◆ **PROBLEM REQUIREMENTS**:
Go to the line holding "Instr.wellFormed (.setupReceived .A [49]" in the entries below and write out exactly every line down to and including the line holding "Instr.wellFormed (.pageHeadReceived .A 0 0 65536".

◆ **RECORDS FOR THE TASK**:
-- ==== Sys2Proof/Tests/Slice0.lean ====
section
/-! SUPPORT. Tests. First the checks of WellFormed, each refusing an ill-formed term and taking its
neighbour; then one-step tests whose expected values are those of the manual's tables and worked examples
(each names its source); then, for every statement with hypotheses, a `meets_…` theorem that shows concrete
states and operands that meet them, clause by clause, at the clauses' boundary values. -/

set_option Elab.async false

namespace Sys2Proof.Tests

open Sys2Proof.Machine

/-- The state after one row, which answers a next state in every state. -/
def after (i : Instr) (s : State) : State :=
  match exec i s with
  | .next t => t
  | _ => s

/-- The registers right after a power-on with 16 MiB and two lines, over a DRAM with nothing listed. -/
def bare : State := State.powerOnRegisters ⟨16, 2, false⟩

/-- The smallest store: 32 blocks from 0, the windows at 1 MiB and 2 MiB. -/
def base : State :=
  { bare with
    path := { bare.path with regions := some ⟨0, 65536, 0x100000, 0x200000⟩ }
    store := { bare.store with total := 32, free := List.range 32, reserve := 16 } }

/-- A COMPLETE page of 5 lines in one block, with no hold. -/
def page5 : Page :=
  { Page.filling .scan .store 0 1024 with complete := true, lineCount := 5, codeBytes := 100, chain := [31] }

/-- The state with record 1 and without its chain in the free chain. -/
def withPage (s : State) (p : Page) : State :=
  { s.setPage 1 (some p) with store := { (s.setPage 1 (some p)).store with free := s.store.free.filter (· ∉ p.chain) } }

/-- A recipient that waits, and a job that holds it. -/
def waiter (number : List Symbol) : Recipient :=
  { number := number, state := .waiting, attempts := 0, pagesConfirmed := 0, nextTry := 0, cancelMark := false,
    lastCause := none, lastLine := none, lastStep := none, lastCall := none }

def job1 (state : JobState) (pageList : List Nat) (recipients : List Recipient) : Job :=
  { state := state, desk := 4, priority := .normal, release := .now, maxAttempts := 3, interval := 2, submitSeq := some 7,
    pageList := pageList, recipients := recipients, done := 0, failed := 0, cancelled := 0 }

/-- An open call record of line A. -/
def call1 : CallRecord :=
  { sequence := 3, line := .A, desk := 4, job := 2, recipient := 0, number := [.digit 3], zone := 2,
    seizeTime := Calendar.powerOn, endTime := none, answerOffset := none, connectedTenths := 0, units := 0, pulses := 0,
    cost := 0, band := none, step := 0, cause := none, metered := false, timeUnset := false, saturated := false,
    overAllowance := false, meterPrice := 30, seizeAt := 0, answerAt := none, nextDue := none }

/-- Line A with a context of its own. -/
def lineA (s : State) (f : LineUnit → LineUnit) : State := s.setLine .A (f (s.line .A))

/-- The session of line A with a context of its own. -/
def sessA (s : State) (x : Session) : State := s.setSession .A x

/-- The capture context, with page 1 FILLING for line width 1024. -/
def capturing (s : State) (f : Coder → Coder) : State :=
  { s with coder := f { Coder.powerOn with
      state := .opened, page := 1, purpose := some .store, width := some 1024, reference := List.replicate 1024 false } }

/-- A receiver on line A. -/
def receiver (f : Session → Session) : State :=
  sessA base (f { Session.powerOn with role := .receiver, state := .waitHead, negotiated := 3 })

/-! ## WellFormed -/

/-- Kinds 1 to 28 have rows of their own (section 10.2). -/
theorem test_wf_kind :
    Instr.wellFormed (.unknownCommandKind 1 0) = false ∧ Instr.wellFormed (.unknownCommandKind 28 0) = false ∧
      Instr.wellFormed (.unknownCommandKind 0 0) = true ∧ Instr.wellFormed (.unknownCommandKind 29 0) = true := by decide

theorem test_wf_hostWrite :
    Instr.wellFormed (.hostWrite 2 15 0) = false ∧ Instr.wellFormed (.hostWrite 4 15 0) = true := by decide

/-- R66: a presence of less than 200 ms is no burst. -/
theorem test_wf_ringBurst :
    Instr.wellFormed (.ringBurst ⟨.A, 199⟩) = false ∧ Instr.wellFormed (.ringBurst ⟨.A, 200⟩) = true := by decide

/-- R65: a presence is longer than 20 ms; R73: FAULT_TONE ends an on period past 5 s. -/
theorem test_wf_toneCycle :
    Instr.wellFormed (.toneCycleEnd .A 20 500) = false ∧ Instr.wellFormed (.toneCycleEnd .A 5001 500) = false ∧
      Instr.wellFormed (.toneCycleEnd .A 500 19) = false ∧ Instr.wellFormed (.toneCycleEnd .A 500 5002) = false ∧
      Instr.wellFormed (.toneCycleEnd .A 21 20) = true ∧ Instr.wellFormed (.toneCycleEnd .A 5000 5001) = true := by decide

theorem test_wf_meterPulse :
    Instr.wellFormed (.meterPulse .A 19) = false ∧ Instr.wellFormed (.meterPulse .A 20) = true := by decide

theorem test_wf_ident :
    Instr.wellFormed (.identReceived .A [0] 4 true) = false ∧
      Instr.wellFormed (.identReceived .A (List.replicate 21 49) 4 true) = false ∧
      Instr.wellFormed (.identReceived .A [] 256 true) = false ∧
      Instr.wellFormed (.identReceived .A (List.replicate 20 49) 255 true) = true := by decide

theorem test_wf_setup :
    Instr.wellFormed (.setupReceived .A [0] 1) = false ∧ Instr.wellFormed (.setupReceived .A [] 256) = false ∧
      Instr.wellFormed (.setupReceived .A [49] 1) = true := by decide

theorem test_wf_burst :
    Instr.wellFormed (.trainingBurstReceived .A 5 6) = false ∧ Instr.wellFormed (.trainingBurstReceived .A 5 5) = true := by
  decide

theorem test_wf_pageHead :
    Instr.wellFormed (.pageHeadReceived .A 256 0 0 0) = false ∧ Instr.wellFormed (.pageHeadReceived .A 0 65536 0 0) = false ∧
      Instr.wellFormed (.pageHeadReceived .A 0 0 65536 0) = false ∧
      Instr.wellFormed (.pageHeadReceived .A 0 0 0 4294967296) = false ∧
      Instr.wellFormed (.pageHeadReceived .A 255 65535 65535 4294967295) = true := by decide

theorem test_wf_data :
    Instr.wellFormed (.dataReceived .A 256 0 []) = false ∧ Instr.wellFormed (.dataReceived .A 0 256 []) = false ∧
      Instr.wellFormed (.dataReceived .A 255 255 [1]) = true := by decide

theorem test_wf_data_payload : Instr.wellFormed (.dataReceived .A 0 0 (List.replicate 65536 0)) = false := by
  simp only [Instr.wellFormed, List.length_replicate]; decide

theorem test_wf_blockFrames :
    Instr.wellFormed (.blockEndReceived .A 256 0) = false ∧ Instr.wellFormed (.blockEndReceived .A 0 256) = false ∧
      Instr.wellFormed (.blockOkReceived .A 256) = false ∧ Instr.wellFormed (.gapsReceived .A 256 []) = false ∧
      Instr.wellFormed (.gapsReceived .A 0 [256]) = false ∧ Instr.wellFormed (.clearReceived .A 256) = false ∧
      Instr.wellFormed (.gapsReceived .A 255 [255]) = true := by decide

theorem test_wf_gaps_count : Instr.wellFormed (.gapsReceived .A 0 (List.replicate 256 0)) = false := by decide +kernel

/-! ## The codes of the manual -/

/-- The line black where `f` says, of 1024 pixels. -/
def pixels (f : Nat → Bool) : List Bool := (List.range 1024).map f

/-- Line 1 of Example 2 of chapter 2: black at pixels 100..139 and 600..899. -/
def twoBars : List Bool := pixels fun i => (100 ≤ i && i ≤ 139) || (600 ≤ i && i ≤ 899)

def white : List Bool := pixels fun _ => false

/-- Chapter 2, Example 2: BLANK is 2 bits, RUNS 73, REPEAT 2. -/
theorem test_tokens :
    (lineToken white white).length = 2 ∧ (lineToken white twoBars).length = 73 ∧ (lineToken twoBars twoBars).length = 2 := by
  decide +kernel

/-- Chapter 2, Example 2: ten code bytes, of which byte 0 is 20h, byte 1 is 32h and byte 9 is 8Fh. -/
theorem test_codeBytes :
    let bytes := (splitBytes (lineToken white white ++ lineToken white twoBars ++ lineToken twoBars twoBars ++ endToken)).1
    bytes.length = 10 ∧ bytes[0]? = some 0x20 ∧ bytes[1]? = some 0x32 ∧ bytes[9]? = some 0x8F := by decide +kernel

/-- Chapter 2, Example 3: 29 bits of RUNS, 24 bits of RUNS, 1027 bits of RAW. -/
theorem test_tokenChoice :
    (lineToken white (pixels fun i => decide (i < 10))).length = 29 ∧ (lineToken white (pixels fun _ => true)).length = 24 ∧
      (lineToken white (pixels fun i => decide (2 ≤ i % 4))).length = 1027 := by decide +kernel

/-- Chapter 3, Example 2: at width 1728 on a head of 2048, line pixel 0 lands in slot pixel 160 and pixel 1727 in 1887;
at width 2560, slot pixel 0 takes line pixel 256. -/
theorem test_placeLine :
    (placeLine 2048 (true :: List.replicate 1726 false ++ [true])).findIdxs (· == true) = [160, 1887] ∧
      (placeLine 2048 ((List.range 2560).map fun i => decide (i = 256))).findIdxs (· == true) = [0] ∧
      (placeLine 2048 (List.replicate 2560 true)).length = 2048 := by decide +kernel
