-- ==== Sys2Proof/Machine/Notices.lean ====
section
/-! DEFINITION. The notice unit: NEXT_NOTICE and the arrival of an offered notice (chapter 8). -/

namespace Sys2Proof.Machine

open Sys2Proof

/-- The words of NEXT_NOTICE for the oldest record, the records left behind it and the lost count (R139). -/
def noticeWords (n : Notice) (left lost : Nat) : List Word :=
  [word (n.kindCode + 256 * left), n.presenceWord] ++ n.fieldWords ++ [word lost]

/-- NEXT_NOTICE taken by the notice unit: the oldest record, if any, is removed, and the lost count reported and
cleared (R139). -/
def nextNoticeTaken (h : HostId) (id : Nat) (s : State) : State :=
  let cleared := { s with notice := { s.notice with lost := upd s.notice.lost h 0 } }
  match s.ring h with
  | [] => cleared.reply h id .none [0#16, 0#16, 0#16, 0#16, 0#16, 0#16, word (s.lost h)]
  | n :: rest =>
    ({ cleared with notice := { cleared.notice with rings := upd s.notice.rings h rest } }).reply h id .ok
      (noticeWords n rest.length (s.lost h))

/-- NEXT_NOTICE (R139, R140). -/
def execNextNotice (h : HostId) (s : State) : Host.Outcome State Fault Refusal :=
  match s.takeNoticeCommand h .nextNotice [] with
  | some (id, s) => .next (nextNoticeTaken h id s)
  | none => .next s

/-- The notice concerns its receiver's own session: its leases, its messages or its space (R138). News of other hosts and
of the part's own objects concerns none. -/
def Notice.ofSession : Notice → Bool
  | .granted .. | .waitExpired .. | .stranded .. | .handed .. | .bounced .. => true
  | .spaceReady .. | .spaceExpired .. | .spaceLapsed .. => true
  | .peerJoined .. | .peerDeparted .. | .fault .. => false

/-- The offered notice concerns a session of h that the notice unit has counted out: neither the one it counts, nor one
whose join is still on its way to it (R138, log 6). -/
def offerEnded (h : HostId) (o : Offer) (s : State) : Bool :=
  match o.session with
  | none => false
  | some k => o.notice.ofSession && decide (s.notice.joined.get h ≠ some k) && decide (PathItem.join h k ∉ s.notice.path)

/-- The notice unit decides an offer by its own count of the host's presence and the ring's length: discarded, entered
or lost (R137). A notice that concerns an ended session is discarded (R138, log 6). -/
def takeOffer (h : HostId) (o : Offer) (s : State) : State :=
  if (s.notice.joined.get h).isNone = true ∨ offerEnded h o s = true then s
  else if (s.ring h).length < Config.ringCapacity then
    { s with notice := { s.notice with rings := upd s.notice.rings h (s.ring h ++ [o.notice]) } }
  else
    { s with notice := { s.notice with lost := upd s.notice.lost h (min Config.lostLimit (s.lost h + 1)) } }

/-- NOTICE_OFFER (R137): the k-th notice on its way to h reaches its ring. Offers reach a ring in no fixed order. -/
def execNoticeOffer (h : HostId) (k : Nat) (s : State) : Host.Outcome State Fault Refusal :=
  match (s.notice.offers.get h)[k]? with
  | none => .next s
  | some o =>
    .next (takeOffer h o
      { s with notice := { s.notice with offers := upd s.notice.offers h ((s.notice.offers.get h).eraseIdx k) } })

end Sys2Proof.Machine
end

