-- ==== Sys2Proof/Certificates/Slice0/Obligations.lean ====
section
/-! DEFINITION. The statements for the provers. A premise `takeX… = some (id, t)` says that the block takes the command;
`t` is then the state without it, and `id` the command's number. -/

open Sys2Proof Sys2Proof.Machine

/-! ## The queue of commands and the command path -/

/-- A step takes the command at the front of the queue and runs it on the state with the rest of the queue; with nothing
waiting the part idles (the model's choice, log 2). -/
def Obligations.StepRunsFrontCommand : Prop :=
  (∀ (s : State) (c : Instr) (rest : List Instr), s.pending = c :: rest →
      step s = exec c { s with pending := rest })
    ∧ ∀ s : State, s.pending = [] → step s = .next s

/-- Every command and event of the table answers a next state from every state, and leaves the queue of waiting commands
alone: nothing stops the part. -/
def Obligations.EveryCommandAnswersNext : Prop :=
  ∀ (i : Instr) (s : State), ∃ t : State, exec i s = .next t ∧ t.pending = s.pending

/-- A word names a command exactly when it is that command's code, and a header byte selects a direction and a location
exactly when it is the byte written for them: bits 6 to 3 are 0 (R173, R179). -/
def Obligations.CodesAndHeadersDecode : Prop :=
  (∀ (w : Word) (k : CommandKind), decodeCommand w = some k ↔ w = k.code)
    ∧ (∀ (b : Byte) (read : Bool) (loc : Loc), decodeHeader b = some (read, loc) ↔ b = encodeHeader read loc)
    ∧ ∀ b : Byte, decodeHeader b = none ↔ b.extractLsb' 3 4 ≠ 0#4

/-- A block takes the command that stands first on its path, and only its path changes; the presence unit takes the
command written at a port that is not OFFLINE, and passes on the PAY words behind it. Argument words beyond the frame
read as 0. COMMIT and ACCEPT are taken when the directory counts the host in the store's session (log 28). An EVICT that the
presence unit admitted is gone on with before any other command of its own from that host (log 33). -/
def Obligations.FirstCommandOnPathIsTaken : Prop :=
  ∀ (s : State) (c : Command) (h : HostId) (k : CommandKind) (args : List Word),
    c.host = h → c.code = k.code → (∀ i, i < args.length → args[i]? = some ((c.args[i]?).getD 0#16)) →
    (∀ rest, s.dir.path = .command c :: rest → (s.dir.joined.get h).isSome = true →
      s.takeDirCommand h k args = some (c.id, { s with dir := { s.dir with path := rest } }))
    ∧ (∀ rest, takeStoreItem s.store.path = some (.command c, rest) →
      s.takeStoreCommand h k args = some (c.id, { s with store := { s.store with path := rest } })
        ∧ (args = [] → (s.dir.joined.get h).isSome = true → s.dir.joined.get h = s.store.joined.get h →
          s.takeTransferCommand h k = some (c.id, { s with store := { s.store with path := rest } })))
    ∧ (∀ rest, s.notice.path = .command c :: rest →
      s.takeNoticeCommand h k args = some (c.id, { s with notice := { s.notice with path := rest } }))
    ∧ (∀ rest, s.settings.path = .command c :: rest →
      s.takeSettingsCommand h k args = some (c.id, { s with settings := { s.settings with path := rest } }))
    ∧ (∀ target, s.presence.evicting.get h = some c → k = .evict → args = [target] →
      s.takeAdmittedEvict h target = some (c.id, { s with
        presence := { s.presence with evicting := upd s.presence.evicting h none } }))
    ∧ ((s.port h).unadmitted = some c → (s.record h).state ≠ .offline → s.presence.evicting.get h = none →
      s.takePresenceCommand h k args = some (c.id, { s with
        ports := upd s.ports h { s.port h with unadmitted := none, parked := [] }
        presence := if (s.record h).state = .joined
          then { s.presence with
            records := upd s.presence.records h { s.record h with term := some s.settings.presenceTerm } }
          else s.presence
        store := { s.store with path := s.store.path ++ (s.port h).parked.map (StoreItem.pay h) } }))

◆ **WRITTEN SOLUTION**:
      Instr.wellFormed (.setupReceived .A [49] 1) = true := by decide

theorem test_wf_burst :
    Instr.wellFormed (.trainingBurstReceived .A 5 6) = false ∧ Instr.wellFormed (.trainingBurstReceived .A 5 5) = true := by
  decide

theorem test_wf_pageHead :
    Instr.wellFormed (.pageHeadReceived .A 256 0 0 0) = false ∧ Instr.wellFormed (.pageHeadReceived .A 0 65536 0 0) = false ∧
      Instr.wellFormed (.pageHeadReceived .A 0 0 65536 0) = false ∧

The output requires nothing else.